PROBLEM DESCRIPTION:
The records follow. Print, word for word, the first line through the "(n < 64 → g'.sReg" line.
---------- RECORDS PROVIDED
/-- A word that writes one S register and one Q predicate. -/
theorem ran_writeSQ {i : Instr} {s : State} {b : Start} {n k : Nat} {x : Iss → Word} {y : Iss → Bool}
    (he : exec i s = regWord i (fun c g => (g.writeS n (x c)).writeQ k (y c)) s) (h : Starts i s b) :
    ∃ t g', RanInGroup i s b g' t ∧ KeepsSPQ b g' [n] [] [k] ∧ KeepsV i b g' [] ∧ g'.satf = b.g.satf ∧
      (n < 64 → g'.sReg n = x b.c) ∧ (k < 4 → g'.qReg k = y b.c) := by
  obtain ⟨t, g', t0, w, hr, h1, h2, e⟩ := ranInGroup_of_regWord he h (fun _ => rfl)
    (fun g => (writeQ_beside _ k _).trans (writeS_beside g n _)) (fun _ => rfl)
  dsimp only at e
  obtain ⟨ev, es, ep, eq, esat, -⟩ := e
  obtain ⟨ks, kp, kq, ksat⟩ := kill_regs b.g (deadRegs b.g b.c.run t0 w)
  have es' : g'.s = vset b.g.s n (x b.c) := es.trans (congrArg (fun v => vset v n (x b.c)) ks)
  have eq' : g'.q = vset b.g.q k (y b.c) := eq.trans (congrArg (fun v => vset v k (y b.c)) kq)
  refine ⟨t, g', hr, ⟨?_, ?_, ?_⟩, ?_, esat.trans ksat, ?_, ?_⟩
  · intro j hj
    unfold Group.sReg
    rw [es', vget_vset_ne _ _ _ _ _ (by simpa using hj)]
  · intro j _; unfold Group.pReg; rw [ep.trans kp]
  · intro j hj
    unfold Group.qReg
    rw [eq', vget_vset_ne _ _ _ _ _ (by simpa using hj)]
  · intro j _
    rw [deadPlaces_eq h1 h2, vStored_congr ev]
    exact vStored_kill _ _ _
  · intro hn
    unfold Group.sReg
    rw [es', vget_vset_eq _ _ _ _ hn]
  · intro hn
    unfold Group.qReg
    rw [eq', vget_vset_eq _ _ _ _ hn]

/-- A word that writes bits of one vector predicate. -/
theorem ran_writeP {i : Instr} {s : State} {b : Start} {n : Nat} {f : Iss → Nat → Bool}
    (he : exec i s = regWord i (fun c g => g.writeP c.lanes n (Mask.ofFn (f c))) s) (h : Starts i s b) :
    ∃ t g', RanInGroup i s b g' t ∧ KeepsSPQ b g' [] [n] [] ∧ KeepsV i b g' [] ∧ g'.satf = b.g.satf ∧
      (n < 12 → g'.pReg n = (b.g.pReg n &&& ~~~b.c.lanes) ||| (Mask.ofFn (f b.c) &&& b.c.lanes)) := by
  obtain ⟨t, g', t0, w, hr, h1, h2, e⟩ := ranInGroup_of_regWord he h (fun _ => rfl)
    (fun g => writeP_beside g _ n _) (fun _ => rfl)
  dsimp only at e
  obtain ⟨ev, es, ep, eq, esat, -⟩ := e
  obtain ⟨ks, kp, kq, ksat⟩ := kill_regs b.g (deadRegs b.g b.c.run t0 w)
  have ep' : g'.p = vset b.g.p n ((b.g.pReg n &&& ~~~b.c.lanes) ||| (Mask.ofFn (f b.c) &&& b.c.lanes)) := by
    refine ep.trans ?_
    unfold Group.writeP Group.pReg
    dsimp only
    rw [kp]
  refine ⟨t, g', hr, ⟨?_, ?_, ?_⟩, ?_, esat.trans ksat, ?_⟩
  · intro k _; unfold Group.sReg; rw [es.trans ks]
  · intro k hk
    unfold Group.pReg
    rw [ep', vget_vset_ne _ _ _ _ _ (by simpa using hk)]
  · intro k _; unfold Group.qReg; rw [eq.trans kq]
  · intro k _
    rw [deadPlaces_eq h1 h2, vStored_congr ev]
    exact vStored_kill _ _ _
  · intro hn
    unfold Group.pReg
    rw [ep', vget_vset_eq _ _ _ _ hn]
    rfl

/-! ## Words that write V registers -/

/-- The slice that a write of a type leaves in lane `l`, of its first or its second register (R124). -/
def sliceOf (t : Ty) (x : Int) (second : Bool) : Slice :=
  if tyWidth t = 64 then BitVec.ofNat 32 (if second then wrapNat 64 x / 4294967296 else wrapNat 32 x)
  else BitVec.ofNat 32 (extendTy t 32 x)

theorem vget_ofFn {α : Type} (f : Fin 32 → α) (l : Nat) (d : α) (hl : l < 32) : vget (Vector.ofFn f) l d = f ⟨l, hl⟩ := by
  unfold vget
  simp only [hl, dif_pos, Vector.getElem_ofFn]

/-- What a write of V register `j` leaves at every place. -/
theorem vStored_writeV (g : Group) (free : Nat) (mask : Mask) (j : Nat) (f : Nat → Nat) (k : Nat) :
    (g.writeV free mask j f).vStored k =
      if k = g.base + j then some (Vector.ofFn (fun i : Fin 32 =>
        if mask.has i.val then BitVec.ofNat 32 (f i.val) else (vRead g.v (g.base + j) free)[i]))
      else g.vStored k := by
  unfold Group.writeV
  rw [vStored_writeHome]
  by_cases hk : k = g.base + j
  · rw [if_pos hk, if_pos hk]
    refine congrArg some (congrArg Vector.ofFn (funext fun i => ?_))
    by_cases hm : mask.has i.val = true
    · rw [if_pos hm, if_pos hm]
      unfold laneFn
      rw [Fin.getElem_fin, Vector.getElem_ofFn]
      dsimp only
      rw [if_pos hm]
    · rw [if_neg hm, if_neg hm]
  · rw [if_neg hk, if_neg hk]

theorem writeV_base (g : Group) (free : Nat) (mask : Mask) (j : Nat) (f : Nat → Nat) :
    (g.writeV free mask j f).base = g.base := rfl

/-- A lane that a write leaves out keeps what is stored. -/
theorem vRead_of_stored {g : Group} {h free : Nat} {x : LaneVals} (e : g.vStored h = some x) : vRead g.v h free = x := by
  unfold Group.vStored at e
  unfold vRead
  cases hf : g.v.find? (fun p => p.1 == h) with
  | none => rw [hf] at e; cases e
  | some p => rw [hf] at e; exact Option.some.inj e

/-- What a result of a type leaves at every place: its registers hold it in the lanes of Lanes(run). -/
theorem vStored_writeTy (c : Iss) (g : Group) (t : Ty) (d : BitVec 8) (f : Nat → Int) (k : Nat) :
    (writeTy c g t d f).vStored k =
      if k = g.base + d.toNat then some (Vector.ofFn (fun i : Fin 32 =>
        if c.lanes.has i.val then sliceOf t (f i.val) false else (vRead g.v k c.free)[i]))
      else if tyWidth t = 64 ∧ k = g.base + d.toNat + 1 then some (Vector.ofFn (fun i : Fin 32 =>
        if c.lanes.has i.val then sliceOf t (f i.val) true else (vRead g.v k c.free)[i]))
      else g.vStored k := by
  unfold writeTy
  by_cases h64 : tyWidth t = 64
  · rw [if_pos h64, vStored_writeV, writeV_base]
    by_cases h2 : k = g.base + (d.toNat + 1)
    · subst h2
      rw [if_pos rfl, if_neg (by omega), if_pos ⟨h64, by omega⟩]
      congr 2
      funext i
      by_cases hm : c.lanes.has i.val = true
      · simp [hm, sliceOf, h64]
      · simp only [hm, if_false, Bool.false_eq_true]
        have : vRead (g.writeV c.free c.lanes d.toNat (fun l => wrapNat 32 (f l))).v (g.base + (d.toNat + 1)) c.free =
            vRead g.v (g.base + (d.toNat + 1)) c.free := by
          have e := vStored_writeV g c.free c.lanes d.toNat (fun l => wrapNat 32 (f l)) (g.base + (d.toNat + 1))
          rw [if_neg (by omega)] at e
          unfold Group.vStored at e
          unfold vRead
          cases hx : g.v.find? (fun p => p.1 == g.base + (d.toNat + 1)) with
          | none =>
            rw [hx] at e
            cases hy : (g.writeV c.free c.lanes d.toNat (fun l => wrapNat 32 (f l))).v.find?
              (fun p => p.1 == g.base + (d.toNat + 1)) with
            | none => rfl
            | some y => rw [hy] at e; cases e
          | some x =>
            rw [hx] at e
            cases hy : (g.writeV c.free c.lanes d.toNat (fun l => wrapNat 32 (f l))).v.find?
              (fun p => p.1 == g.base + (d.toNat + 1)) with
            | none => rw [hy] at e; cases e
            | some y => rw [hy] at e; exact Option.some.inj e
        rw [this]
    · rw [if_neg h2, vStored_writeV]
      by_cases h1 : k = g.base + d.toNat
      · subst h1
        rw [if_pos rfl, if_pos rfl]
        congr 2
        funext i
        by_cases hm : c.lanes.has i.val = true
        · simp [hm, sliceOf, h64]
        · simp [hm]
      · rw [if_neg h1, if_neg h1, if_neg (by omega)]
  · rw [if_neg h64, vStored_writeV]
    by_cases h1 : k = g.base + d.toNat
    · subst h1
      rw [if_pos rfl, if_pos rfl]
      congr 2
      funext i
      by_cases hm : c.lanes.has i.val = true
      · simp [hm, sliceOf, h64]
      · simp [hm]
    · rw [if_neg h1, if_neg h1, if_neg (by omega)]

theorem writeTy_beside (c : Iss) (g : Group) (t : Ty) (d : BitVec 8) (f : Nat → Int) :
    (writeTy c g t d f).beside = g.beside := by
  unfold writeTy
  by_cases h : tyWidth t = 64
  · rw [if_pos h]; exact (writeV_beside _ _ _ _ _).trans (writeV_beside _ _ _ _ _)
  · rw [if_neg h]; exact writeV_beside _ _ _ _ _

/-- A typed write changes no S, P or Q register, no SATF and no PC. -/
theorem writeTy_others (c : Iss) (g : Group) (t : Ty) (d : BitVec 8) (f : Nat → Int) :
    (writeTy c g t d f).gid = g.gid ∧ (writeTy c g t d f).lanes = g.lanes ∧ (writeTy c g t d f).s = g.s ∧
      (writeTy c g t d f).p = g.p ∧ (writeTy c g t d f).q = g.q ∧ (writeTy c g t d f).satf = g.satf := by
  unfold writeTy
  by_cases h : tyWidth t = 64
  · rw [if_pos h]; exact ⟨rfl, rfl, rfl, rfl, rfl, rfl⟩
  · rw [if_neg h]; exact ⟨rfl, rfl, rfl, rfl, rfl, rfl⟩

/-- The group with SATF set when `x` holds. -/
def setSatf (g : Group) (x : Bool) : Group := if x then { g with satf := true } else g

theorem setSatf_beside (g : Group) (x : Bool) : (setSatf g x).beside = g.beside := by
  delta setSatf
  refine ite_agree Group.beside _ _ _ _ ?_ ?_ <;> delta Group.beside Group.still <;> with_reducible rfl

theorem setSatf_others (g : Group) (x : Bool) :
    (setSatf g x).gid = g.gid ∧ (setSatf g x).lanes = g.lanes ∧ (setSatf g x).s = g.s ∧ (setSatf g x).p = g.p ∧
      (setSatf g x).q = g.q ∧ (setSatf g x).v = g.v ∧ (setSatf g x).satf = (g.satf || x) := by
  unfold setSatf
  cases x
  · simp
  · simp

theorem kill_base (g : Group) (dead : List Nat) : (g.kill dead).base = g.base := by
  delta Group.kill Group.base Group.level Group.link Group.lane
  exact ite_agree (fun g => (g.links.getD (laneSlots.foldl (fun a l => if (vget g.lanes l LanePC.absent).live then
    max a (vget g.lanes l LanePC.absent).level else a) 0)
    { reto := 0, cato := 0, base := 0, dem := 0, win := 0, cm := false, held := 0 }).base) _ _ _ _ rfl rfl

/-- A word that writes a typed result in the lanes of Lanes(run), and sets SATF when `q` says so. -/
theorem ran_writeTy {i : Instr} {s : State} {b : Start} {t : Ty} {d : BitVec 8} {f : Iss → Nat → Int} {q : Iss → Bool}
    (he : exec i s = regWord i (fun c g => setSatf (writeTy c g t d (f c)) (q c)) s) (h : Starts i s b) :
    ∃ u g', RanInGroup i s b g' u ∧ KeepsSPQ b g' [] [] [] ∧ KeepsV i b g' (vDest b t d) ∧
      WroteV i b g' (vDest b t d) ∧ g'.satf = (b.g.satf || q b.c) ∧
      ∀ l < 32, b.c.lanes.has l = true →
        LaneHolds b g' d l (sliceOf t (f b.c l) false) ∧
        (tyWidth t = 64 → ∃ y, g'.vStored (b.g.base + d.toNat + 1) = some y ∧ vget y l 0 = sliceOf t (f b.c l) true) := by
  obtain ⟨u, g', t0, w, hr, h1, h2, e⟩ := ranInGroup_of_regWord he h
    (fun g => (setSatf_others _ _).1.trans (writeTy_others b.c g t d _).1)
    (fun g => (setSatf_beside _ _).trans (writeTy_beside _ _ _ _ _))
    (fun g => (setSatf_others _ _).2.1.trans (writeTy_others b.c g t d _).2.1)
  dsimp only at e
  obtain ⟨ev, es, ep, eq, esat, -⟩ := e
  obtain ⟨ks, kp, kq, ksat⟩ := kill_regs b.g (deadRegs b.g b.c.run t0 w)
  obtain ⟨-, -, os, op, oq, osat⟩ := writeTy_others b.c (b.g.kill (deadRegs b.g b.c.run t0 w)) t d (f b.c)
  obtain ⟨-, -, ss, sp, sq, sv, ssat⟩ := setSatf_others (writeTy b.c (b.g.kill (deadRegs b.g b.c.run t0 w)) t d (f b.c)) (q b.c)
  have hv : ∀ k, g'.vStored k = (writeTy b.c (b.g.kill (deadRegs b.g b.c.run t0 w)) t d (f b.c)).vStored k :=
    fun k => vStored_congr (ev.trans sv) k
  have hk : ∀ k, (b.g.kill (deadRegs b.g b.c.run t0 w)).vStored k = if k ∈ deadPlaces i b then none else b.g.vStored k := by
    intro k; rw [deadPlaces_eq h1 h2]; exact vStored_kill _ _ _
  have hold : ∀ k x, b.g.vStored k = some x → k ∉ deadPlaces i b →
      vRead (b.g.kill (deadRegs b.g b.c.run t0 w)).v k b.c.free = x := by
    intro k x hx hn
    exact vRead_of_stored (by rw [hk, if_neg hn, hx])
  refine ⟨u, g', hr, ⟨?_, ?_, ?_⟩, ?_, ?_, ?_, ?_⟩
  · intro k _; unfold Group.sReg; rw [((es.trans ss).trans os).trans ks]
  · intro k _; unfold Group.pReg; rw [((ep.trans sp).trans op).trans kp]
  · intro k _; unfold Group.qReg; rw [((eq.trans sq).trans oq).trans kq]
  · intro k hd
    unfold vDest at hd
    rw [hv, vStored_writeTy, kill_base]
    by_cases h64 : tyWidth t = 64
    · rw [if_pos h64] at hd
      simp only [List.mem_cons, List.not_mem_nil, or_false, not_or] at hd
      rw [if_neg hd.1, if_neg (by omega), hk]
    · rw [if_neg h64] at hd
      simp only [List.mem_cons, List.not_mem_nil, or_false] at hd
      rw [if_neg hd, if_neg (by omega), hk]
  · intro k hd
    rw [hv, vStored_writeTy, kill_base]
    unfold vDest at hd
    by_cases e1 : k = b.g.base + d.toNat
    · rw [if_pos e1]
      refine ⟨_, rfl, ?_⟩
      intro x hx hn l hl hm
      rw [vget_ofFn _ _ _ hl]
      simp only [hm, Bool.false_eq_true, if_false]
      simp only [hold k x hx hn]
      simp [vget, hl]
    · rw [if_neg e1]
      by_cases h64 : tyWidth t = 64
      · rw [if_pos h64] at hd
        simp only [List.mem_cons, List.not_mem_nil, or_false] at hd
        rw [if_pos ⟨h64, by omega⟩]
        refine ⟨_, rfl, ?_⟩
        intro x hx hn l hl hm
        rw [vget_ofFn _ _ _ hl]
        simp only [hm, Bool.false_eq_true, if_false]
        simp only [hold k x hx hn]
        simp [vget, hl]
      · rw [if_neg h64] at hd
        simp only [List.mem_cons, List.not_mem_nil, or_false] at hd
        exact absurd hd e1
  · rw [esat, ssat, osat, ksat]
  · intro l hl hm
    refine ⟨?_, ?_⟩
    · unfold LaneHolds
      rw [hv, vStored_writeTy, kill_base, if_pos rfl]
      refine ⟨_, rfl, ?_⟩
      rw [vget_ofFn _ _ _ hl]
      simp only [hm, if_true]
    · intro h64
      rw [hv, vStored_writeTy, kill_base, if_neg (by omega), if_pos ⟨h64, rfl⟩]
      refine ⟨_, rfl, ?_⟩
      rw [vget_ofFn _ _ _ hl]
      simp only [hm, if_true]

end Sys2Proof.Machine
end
--------------------
RESPONSE:
/-- A word that writes one S register and one Q predicate. -/
theorem ran_writeSQ {i : Instr} {s : State} {b : Start} {n k : Nat} {x : Iss → Word} {y : Iss → Bool}
    (he : exec i s = regWord i (fun c g => (g.writeS n (x c)).writeQ k (y c)) s) (h : Starts i s b) :
    ∃ t g', RanInGroup i s b g' t ∧ KeepsSPQ b g' [n] [] [k] ∧ KeepsV i b g' [] ∧ g'.satf = b.g.satf ∧
      (n < 64 → g'.sReg n = x b.c) ∧ (k < 4 → g'.qReg k = y b.c) := by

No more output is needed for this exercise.